- **Task statement**
Output only the lines below from the one containing "def live : Block" to the one containing "nothing waiting. -/", exactly as written, both ends kept.
+++ Records shown
-- ==== Sys2Proof/Tests/Slice0.lean ====
section
/-! SUPPORT. Tests: ill-formed commands, worked examples of the spec, and for each clause of each statement a state and operands that
meet its hypotheses. -/

namespace Sys2Proof.Tests

open Sys2Proof Sys2Proof.Machine

-- One proof at a time: the many kernel evaluations below would otherwise run side by side.
set_option Elab.async false

/-! ### Helpers -/

/-- A format from its fields: byte offset, bytes and value. -/
def fmt (w : Nat) (fs : List (Nat × Nat × Nat)) : BitVec w := fs.foldl (fun x f => x ||| putAt w f.1 f.2.1 f.2.2) 0
/-- A descriptor from its fields. -/
def dsc (fs : List (Nat × Nat × Nat)) : Line := fmt 512 fs
/-- A message from its fields. -/
def msg (len : Nat) (fs : List (Nat × Nat × Nat)) : Bytes := fs.foldl (fun m f => patchBytes m f.1 (leBytes f.2.1 f.2.2)) (zeroBytes len)

def lay : Layout :=
  { total := 2 ^ 36, laneLines := 2 ^ 26, up := 2 ^ 20,
    zones := [{ zone := 0, dedicated := false, lanes := List.range 8, baseHank := 0, hanks := 64, eblocks := 8 },
      { zone := 1, dedicated := true, lanes := [16, 17, 18, 19, 20, 21, 22, 23], baseHank := 64, hanks := 64, eblocks := 8 }],
    plyLanes0 := [0, 1, 2, 3], plyLanes1 := [4, 5, 6, 7], bootBase := 40, bootHanks := 8 }

def gen : KeyGen := { num := 1, mat := 0x11, key := 0x22 }
/-- Skein 1 has class S key 5, with hank 3, and class E key 6, with region 2 and hank 70. -/
def sk : Skein :=
  { slot := some 0, hankQuota := 16, keyQuota := 8, openLines := 16, zones := 3, ring := { sqTail := 1 }, tpk := some 0x77,
    tkeys := [(2, { key := 0x55, rInst := 9, exportN := 1 })], weft := some { key := 0x99, gen := 0 } }
def live : Block :=
  { regs := { dstStatus := 1, ringEnable := true, ringLock := true, leader := true, deviceId := 0x1D }, dst := { started := true },
    mgr := { sqTail := 1 }, skeins := [(1, sk)], tick := 5000000, fwKick := 5000000,
    mem :=
      { lay := lay,
        keys := [(5, { st := .valid, skein := 1, cls := .S, cur := some gen }), (6, { st := .valid, skein := 1, cls := .E, cur := some gen, region := 2 })],
        hanks := [(3, { st := .allocated, skein := 1, keyId := 5, holds := 1 }),
          (70, { st := .allocated, skein := 1, keyId := 6, cls := .E, holds := 1, eblock := some 0 })],
        regions := [(2, { keyId := 6, skein := 1, adv := 0, strobeDiv := 1, macEn := true })] } }
/-- The block with another skein 1. -/
def withSk (f : Skein → Skein) (b : Block) : Block := modSkein 1 f b
/-- The state with nothing waiting. -/
def st (b : Block) : State := { pending := [], blk := b }
def tgt (addr : BitVec 16) (read : Bool) (data : BitVec 64) (be : BitVec 8) : Tgt :=
  { func := 0, t := false, addr := addr, read := read, data := data, be := be }
/-- Every spindle outside the reservation is fenced, so that no unit's spindle depends on the home hash. -/
def fencedAll (b : Block) : Block := setWh (fun w => { w with fenced := List.range (b.row.spindles - 4) }) b
def still : Block := fencedAll live
/-! ### Registers, rings and fences -/

theorem wit_registerWrite : let q := tgt 0x400 false 0x20001 0xFF
    closed live = false ∧ (writeValue q live).isSome = true ∧ q.func = 0 ∧ q.read = false ∧ q.addr.toNat < 0x1000 ∧
      ownBehaviour (slotOff q) = false ∧ writesHonoured (slotOff q) live = true := by decide +kernel

theorem wit_lcsGateWrite : let q := tgt 0x060 false 0x81 0x0F
    (writeValue q live).isSome = true ∧ isReg q 0x060 false = true ∧ writesHonoured 0x060 live = true ∧
      live.regs.lcsGate.getLsbD 7 = false ∧ live.fwHalted = false := by decide +kernel

/-- One zone of every lane of four stacks, EBLOCKS 128, enabled (R509). -/
def fresh : Block := { regs := { dstStatus := 1, twsZone := [(0, BitVec.ofNat 64 (0x0303 + 0xFFFF * 2 ^ 16 + 128 * 2 ^ 32 + 2 ^ 41))] }, dst := { started := true } }

theorem wit_ringEnable : let q := tgt 0x210 false 1 0x0F
    closed fresh = false ∧ (writeValue q fresh).map (·.getLsbD 0) = some true ∧ isReg q 0x210 false = true ∧
      writesHonoured 0x210 fresh = true ∧ fresh.regs.ringLock = false ∧
      zoneCheck fresh.row (bitField fresh.regs.twsMem 6 0) (bitField fresh.regs.twsBoot 7 0) (enabledZones fresh) = none := by
  decide +kernel

theorem wit_timAlarmWrite : let q := tgt 0x618 false 7 0xFF
    (writeValue q live).isSome = true ∧ isReg q 0x618 false = true ∧ writesHonoured 0x618 live = true ∧ q.be = 0xFF ∧
      live.tim.t.toNat < q.data.toNat := by decide +kernel
theorem wit_timStrobeWrite : let q := tgt 0x608 false 0x1F40014 0x0F
    (writeValue q live).isSome = true ∧ isReg q 0x608 false = true ∧ writesHonoured 0x608 live = true := by decide +kernel
theorem wit_latchedHalfRead : let q := tgt 0x620 true 0 0x0F
    (writeValue q live).isSome = true ∧ isReg q 0x620 true = true ∧ q.be = 0x0F := by decide +kernel
theorem wit_fwLoad : let q := tgt 0x070 false 0x4000 0xFF
    (writeValue q live).isSome = true ∧ isReg q 0x070 false = true ∧ writesHonoured 0x070 live = true ∧
      live.regs.dstStatus.getLsbD 8 = false ∧
    writesHonoured 0x070 (setDst 8 true live) = true ∧ closed (setDst 8 true live) = false ∧ (setDst 8 true live).regs.dstStatus.getLsbD 8 = true ∧
      (writeValue q (setDst 8 true live)).any (fun v => bitField (writeFields live.regs.fwLoad v [fld 63 12]) 63 12 != 0) = true := by
  decide +kernel

/-- A doorbell write to offset `off` of the manager's page, and of the page of skein 1. -/
def bell (off : BitVec 16) (v : BitVec 64) : Tgt := tgt (0xF000 + off) false v 0x0F
def bell1 (off : BitVec 16) (v : BitVec 64) : Tgt := { tgt off false v 0x0F with func := 2 }
def busy : Block := { live with mgr := { sqTail := 3, sqHead := 1, cqProd := 7, cqHead := 5 } }

theorem wit_doorbells :
    closed live = false ∧ ringState .mgr busy = none ∧ pageRefused .mgr false busy = none ∧
    pageOf (bell 0x000 65) = some (.mgr, 0x000) ∧ getRing .mgr busy = some busy.mgr ∧ ringEntries busy.mgr.sq = 64 ∧
    ((65 : BitVec 32) - busy.mgr.sqHead).toNat ≤ ringEntries busy.mgr.sq ∧ ¬((66 : BitVec 32) - busy.mgr.sqHead).toNat ≤ ringEntries busy.mgr.sq ∧
    pageOf (bell 0x008 7) = some (.mgr, 0x008) ∧ ((7 : BitVec 32) - busy.mgr.cqHead).toNat ≤ (busy.mgr.cqProd - busy.mgr.cqHead).toNat ∧
    ¬((8 : BitVec 32) - busy.mgr.cqHead).toNat ≤ (busy.mgr.cqProd - busy.mgr.cqHead).toNat ∧
    pageOf (bell 0x010 3) = some (.mgr, 0x010) ∧ pageOf (bell1 0x010 3) = some (.skein 1, 0x010) ∧
    pageRefused (.skein 1) false live = none ∧ ringState (.skein 1) live = some .resident := by decide +kernel

def nopD : Line := dsc [(0, 1, 1)]
/-- FENCE_SIGNAL of fence 9: the value 5, the reset, and the grant to skein 2. -/
def sigD : Line := dsc [(0, 1, 2), (16, 2, 9), (24, 8, 5)]
def fenceRstD : Line := dsc [(0, 1, 2), (16, 2, 9), (18, 1, 1)]
def grantD : Line := dsc [(0, 1, 2), (16, 2, 9), (18, 1, 2), (20, 2, 0xFFFF)]
def waitD : Line := dsc [(0, 1, 3), (16, 2, 0xFFFF), (18, 2, 9), (20, 4, 50), (24, 8, 4)]

theorem wit_fences : let r := Ring.skein 1
    runsNow r nopD 1 (nopChecks nopD) (.nop r nopD) (fun _ => []) live = true ∧
    runsNow r sigD 2 (fenceOpChecks sigD) (.fenceSignal r sigD) (fun _ => []) live = true ∧ fsMode sigD = 0 ∧
      frozen (some 1) (accBlk r sigD (.fenceSignal r sigD) (fun _ => []) live) = false ∧ fsValue sigD = 5 ∧
    runsNow r fenceRstD 2 (fenceOpChecks fenceRstD) (.fenceReset r fenceRstD) (fun _ => []) live = true ∧ fsMode fenceRstD = 1 ∧
    runsNow r grantD 2 (fenceOpChecks grantD) (.fenceGrant r grantD) (fun _ => []) live = true ∧ fsMode grantD = 2 ∧
    runsNow r waitD 3 (fenceWaitChecks r waitD) (.fenceWait r waitD) (fun _ => []) live = true ∧ waitOwner r waitD = ringOwner r := by
  decide +kernel

/-- The descriptor at index 0 of skein 1's ring, in a phase. -/
def at0 (d : Line) (p : Phase) (b : Block) : Block :=
  { b with descs := [{ id := 0, ring := .skein 1, index := 0, raw := d, cmd := .nop (.skein 1) d, phase := p, uses := [], since := 0 }], nextDesc := 1 }
theorem wit_fenceWaitTimesOut : let b := at0 waitD (.waiting (some 1) 9 4 4999950 (some 5000000)) live
    (∃ x, descAt (.skein 1) 0 b = some x ∧ x.phase = .waiting (some 1) 9 4 4999950 (some 5000000)) ∧ 5000000 ≤ b.tick :=
  ⟨⟨_, rfl, rfl⟩, by decide⟩

def isOk {ε α : Type} (r : Except ε α) : Bool := match r with | .ok _ => true | .error _ => false
/-- HANK_ALLOC of one hank under key 5; HANK_FREE and HANK_REF of hank 3. -/
def allocD : Line := dsc [(0, 1, 8), (16, 2, 5), (18, 2, 1)]
def runD (op fl : Nat) : Line := dsc [(0, 1, op), (16, 8, 3 * hankBytes), (24, 2, 1), (26, 1, fl)]
def revD : Line := dsc [(0, 1, 9), (16, 8, 3 * hankBytes), (24, 2, 1), (26, 1, 1), (28, 2, 1)]
def mbD : Line := dsc [(0, 1, 9), (24, 2, 1), (26, 1, 2)]
def named : Block := withSk (fun s => { s with mailbox := some { hank := 3 } }) live

theorem wit_hanks : let r := Ring.skein 1
    runsNow r allocD 8 (allocChecks r allocD) (.hankAlloc r allocD) (fun _ => []) live = true ∧ hankTarget r (fieldAt allocD 20 2) = 1 ∧
      checkKey 1 5 (accBlk r allocD (.hankAlloc r allocD) (fun _ => []) live) = none ∧
      isOk (allocHanks 1 5 1 (accBlk r allocD (.hankAlloc r allocD) (fun _ => []) live)).1 = true ∧
    runsNow r (runD 9 0) 9 (hankChecks r (runD 9 0)) (.hankFree r (runD 9 0)) (freeUses (runD 9 0)) live = true ∧ hFlags (runD 9 0) = 0 ∧
    runsNow .mgr revD 9 (hankChecks .mgr revD) (.hankRevoke .mgr revD) (freeUses revD) live = true ∧ hFlags revD = 1 ∧
    runsNow r (runD 10 0) 10 (hankChecks r (runD 10 0)) (.hankRef r (runD 10 0)) (fun _ => hRun (runD 10 0)) live = true ∧
      hFlags (runD 10 0) = 0 ∧ hRun (runD 10 0) = [3] ∧
      (getHank 3 (accBlk r (runD 10 0) (.hankRef r (runD 10 0)) (fun _ => hRun (runD 10 0)) live)).holds < 65535 := by decide +kernel
theorem wit_mailbox : let r := Ring.skein 1
    let b := accBlk r (runD 10 2) (.mailboxName r (runD 10 2)) (fun _ => hRun (runD 10 2)) live
    runsNow r (runD 10 2) 10 (hankChecks r (runD 10 2)) (.mailboxName r (runD 10 2)) (fun _ => hRun (runD 10 2)) live = true ∧
      hFlags (runD 10 2) = 2 ∧ (getHank 3 b).cls = .S ∧ (getHank 3 b).holds < 65535 ∧ (getSkein 1 b).bind (·.mailbox) = none ∧
    runsNow r mbD 9 (hankChecks r mbD) (.mailboxRelease r mbD) (freeUses mbD) named = true ∧ hFlags mbD = 2 ∧
      (getSkein 1 (accBlk r mbD (.mailboxRelease r mbD) (freeUses mbD) named)).bind (·.mailbox) = some { hank := 3 } := by decide +kernel

/-- A request of slot 0 to cell 0 of its window: an opcode, key 5, one hank from hank 3. -/
def wreq (op : Nat) : Wreq :=
  { addr := 0, read := false, size8 := false, skeinTag := 0,
    data := dsc [(0, 1, op), (2, 2, if op = 8 then 5 else 0), (4, 2, 1), (8, 8, if op = 8 then 0 else 3 * hankBytes)] }
theorem wit_requestWindow :
    windowAccepts 8 (wreq 8) 1 live = true ∧ fieldAt (getCell 1 (cellOf (wreq 8)) (windowTaken (wreq 8) 1 live)) 0 1 = 8 ∧
      checkKey 1 (fieldAt (getCell 1 0 (windowTaken (wreq 8) 1 live)) 2 2) (windowTaken (wreq 8) 1 live) = none ∧
      isOk (allocHanks 1 5 1 (windowTaken (wreq 8) 1 live)).1 = true ∧
    windowAccepts 9 (wreq 9) 1 live = true ∧ fieldAt (getCell 1 0 (windowTaken (wreq 9) 1 live)) 0 1 = 9 ∧
      runOf (fieldAt (getCell 1 0 (windowTaken (wreq 9) 1 live)) 8 8) (fieldAt (getCell 1 0 (windowTaken (wreq 9) 1 live)) 4 2) = [3] ∧
      checkHanks 1 none [3] (windowTaken (wreq 9) 1 live) = none ∧
    windowAccepts 10 (wreq 10) 1 live = true ∧ fieldAt (getCell 1 0 (windowTaken (wreq 10) 1 live)) 0 1 = 10 ∧
      checkHanks 1 none [3] (windowTaken (wreq 10) 1 live) = none ∧ (getHank 3 (windowTaken (wreq 10) 1 live)).holds < 65535 := by decide +kernel
/-- The last selector of the window, at its upper end. -/
theorem wit_selector : let q : Wreq := { wreq 8 with addr := 5312, size8 := true }
    slotSkein (q.addr.toNat / 8192) live = some (1, sk) ∧ q.addr.toNat / 8192 = q.skeinTag.toNat ∧ q.addr.toNat / 8192 < live.row.slots ∧
      4352 ≤ q.addr.toNat % 8192 ∧ q.addr.toNat % 8192 < 5376 ∧ q.addr.toNat % 64 = 0 := by decide +kernel

/-- A warp request of slot 0 to the first line of hank 3; an ADD, SWAP or CAS of one u32 element. -/
def warp (kind op : Nat) : WarpReq :=
  { port := 0, tag := 1, len := 0, ack := false, addr := BitVec.ofNat 64 (5 * 2 ^ 52 + 3 * hankBytes), mask := if kind = 2 then 0xF else BitVec.allOnes 64,
    data := 0, skeinTag := 0, keyidV := false, keyid := 0, fenceV := false, fence := 0, peerV := false, peer := 0,
    plyop := BitVec.ofNat 32 op, srtag := 0, layer := 0, operator := 0, rsvd := false }
theorem wit_warp :
    warpAccepts .read (warp 0 0) 1 live = true ∧ warpAccepts .write (warp 1 0) 1 live = true ∧
    ([1, 2, 3, 4, 5, 6, 23, 24].all fun op => warpAccepts .ply (warp 2 op) 1 live) = true ∧ (plyWord 23).op = 7 ∧ (plyWord 24).op = 8 := by
  decide +kernel
def okEq {ε α : Type} [BEq α] (r : Except ε α) (a : α) : Bool := match r with | .ok x => x == a | .error _ => false
/-- A request of skein 1 on hank 3's first line. -/
def txn (kind : TxnKind) (ph : TxnPhase) : Txn :=
  { id := 0, src := .warp 0 1, kind := kind, skein := 1, slot := 0, keyId := 5, cls := .S, line := 3 * hankBytes, addr := 3 * hankBytes,
    mask := BitVec.allOnes 64, data := 0, word := noPly, srTag := 0, gen := 1, key := 0x22, tk := 0, kr := 0, region := 0, epoch := 0,
    hasBit := false, macEn := false, fence := none, respond := false, layer := 0, operator := 0, phase := ph }
/-- The request's line read on lane 7, and its write on lane 3. -/
def reading : Block :=
  setMem (fun m => { m with
    txns := [txn .read .data]
    fetches := [{ id := 4, purpose := .txn 0, key := 7 * 2 ^ 26, macKey := 3 * 2 ^ 26 }]
    reads := [{ key := 7 * 2 ^ 26, mtag := 0, fetch := 4, isMac := false }] }) live
def writing : Block :=
  setMem (fun m => { m with txns := [txn .write (.accept 1)], writes := [{ key := 3 * 2 ^ 26, purpose := .txn 0, plain := none }] }) live
/-- The same line in the absorber, its window ending now. -/
def absorbed : Block :=
  setMem (fun m => { m with abs := [{
    line := 3 * hankBytes, skein := 1, keyId := 5, data := 7, dirty := true, closeAt := some 5000000
    idle := false, acc := none, spilled := false, use := 0 }] }) live

theorem wit_readReturn : ((reading.mem.reads.find? fun r => physLane r.key == 7 && r.mtag == 0 && decide (0 < 256)).bind fun r =>
    (setMem (fun m => { m with fetches := m.fetches.map fun f =>
        if f.id = r.fetch then (if r.isMac then { f with mac := some { data := 0, ue := false, ce := false } }
          else { f with data := some { data := 0, ue := false, ce := false } }) else f })
      (issueWaiting 7 (setMem (fun m => { m with reads := m.reads.erase r }) reading))).mem.fetches.find? fun f => f.id = r.fetch).isSome =
    true := by decide +kernel
theorem wit_writeAccept : ((writing.mem.writes.find? fun w => physLane w.key == 3).any fun w => w.purpose == .txn 0 &&
      (findTxn 0 (setMem (fun m => { m with writes := m.writes.erase w }) writing)).isSome) = true := by decide +kernel
theorem wit_absorber : ((absHeld (3 * hankBytes) absorbed).any fun e => e.closeAt == some 5000000 && decide (5000000 ≤ absorbed.tick) &&
    !e.idle) = true ∧ (plyWord 1).exact = false ∧ (plyWord 1).fetch = false := by decide +kernel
++++++
- **Exercise solution**
def live : Block :=
  { regs := { dstStatus := 1, ringEnable := true, ringLock := true, leader := true, deviceId := 0x1D }, dst := { started := true },
    mgr := { sqTail := 1 }, skeins := [(1, sk)], tick := 5000000, fwKick := 5000000,
    mem :=
      { lay := lay,
        keys := [(5, { st := .valid, skein := 1, cls := .S, cur := some gen }), (6, { st := .valid, skein := 1, cls := .E, cur := some gen, region := 2 })],
        hanks := [(3, { st := .allocated, skein := 1, keyId := 5, holds := 1 }),
          (70, { st := .allocated, skein := 1, keyId := 6, cls := .E, holds := 1, eblock := some 0 })],
        regions := [(2, { keyId := 6, skein := 1, adv := 0, strobeDiv := 1, macEn := true })] } }
/-- The block with another skein 1. -/
def withSk (f : Skein → Skein) (b : Block) : Block := modSkein 1 f b
/-- The state with nothing waiting. -/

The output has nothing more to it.